*** Begin section ***
@[simp] theorem State.nextChannel_cands {s : State} {v_link_channels} (ev_link_channels : s.link.channels = v_link_channels)
    (hs : s.link.channels.length ≤ 8 ∧ s.link.candidates.length ≤ 8 ∧
      ∀ h, s.link.hunt = some h → s.link.candidates.length + h.rest.length ≤ 8) :
    CandidatesOk v_link_channels (State.nextChannel s).link.candidates (State.nextChannel s).link.hunt := by
  subst ev_link_channels;
  have hp : s.endPass.link.candidates.length ≤ 8 ∧ ∀ h, s.endPass.link.hunt = some h →
      s.endPass.link.candidates.length + h.rest.length < 8 := by
    unfold State.endPass
    split
    · simp [State.enterJoin_pass, hs.2.1]
    · simp [State.enterQuiet, LinkController.cleared]
  unfold State.nextChannel; split
  · rename_i h hh
    have h3 := hs.2.2 h hh
    split
    · exact State.quickJoin_cands _ _ rfl hs.1
    · exact ⟨hs.1, hp⟩
    · rename_i c rest _ hr
      have hlt : s.link.candidates.length + rest.length < 8 := by rw [hr] at h3; simp at h3; omega
      split
      · exact ⟨hs.1, hp⟩
      · simp [State.tuneNext, CandidatesOk, hs.1, hs.2.1, hlt]
  · rename_i h; exact ⟨hs.1, hs.2.1, fun k hk => absurd hk (by simp [h])⟩

@[simp] theorem State.startHunt_cands {s : State} {v_link_channels} (ev_link_channels : s.link.channels = v_link_channels)
    (hl : CandidatesOk s.link.channels s.link.candidates s.link.hunt) :
    CandidatesOk v_link_channels (State.startHunt s).link.candidates (State.startHunt s).link.hunt := by
  subst ev_link_channels;
  have hr := dropRepeats_length s.link.channels
  unfold State.startHunt; split
  · rename_i c rest h
    rw [h] at hr
    have hr : rest.length < 8 := Nat.lt_of_lt_of_le hr hl.1
    simp [State.tuneNext, CandidatesOk, hl.1, hr]
  · exact hl

@[simp] theorem State.huntBeacon_cands (g : Bool) (n : Word) (a : Byte) {s : State} {v_link_channels}
    (ev_link_channels : s.link.channels = v_link_channels) (hl : CandidatesOk s.link.channels s.link.candidates s.link.hunt) :
    CandidatesOk v_link_channels (State.huntBeacon g n a s).link.candidates (State.huntBeacon g n a s).link.hunt := by
  subst ev_link_channels;
  unfold State.huntBeacon; split
  · rename_i h hh
    have h3 := hl.2.2 h hh
    dsimp only; (repeat' split) <;> first
      | exact State.quickJoin_cands _ _ rfl hl.1
      | exact State.endPass_cands rfl hl
      | (refine State.nextChannel_cands rfl ⟨hl.1, ?_, ?_⟩
         · simp; omega
         · intro k hk; cases hk; simp; omega)
      | exact ⟨hl.1, hl.2.1, fun k hk => by cases hk; exact h3⟩
  · exact hl

@[simp] theorem State.joinFails_cands {s : State} {v_link_channels} (ev_link_channels : s.link.channels = v_link_channels)
    (hl : CandidatesOk s.link.channels s.link.candidates s.link.hunt) :
    CandidatesOk v_link_channels (State.joinFails s).link.candidates (State.joinFails s).link.hunt := by
  subst ev_link_channels;
  unfold State.joinFails; (repeat' split) <;> simp (maxDischargeDepth := 12) [hl]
*** End section ***
# What this task involves:
Can you repeat, word for word, every line above from the one containing "rw [h] at hr" down to the one containing "theorem State.huntBeacon_cands (g", including both?

# Task solution:
    rw [h] at hr
    have hr : rest.length < 8 := Nat.lt_of_lt_of_le hr hl.1
    simp [State.tuneNext, CandidatesOk, hl.1, hr]
  · exact hl

@[simp] theorem State.huntBeacon_cands (g : Bool) (n : Word) (a : Byte) {s : State} {v_link_channels}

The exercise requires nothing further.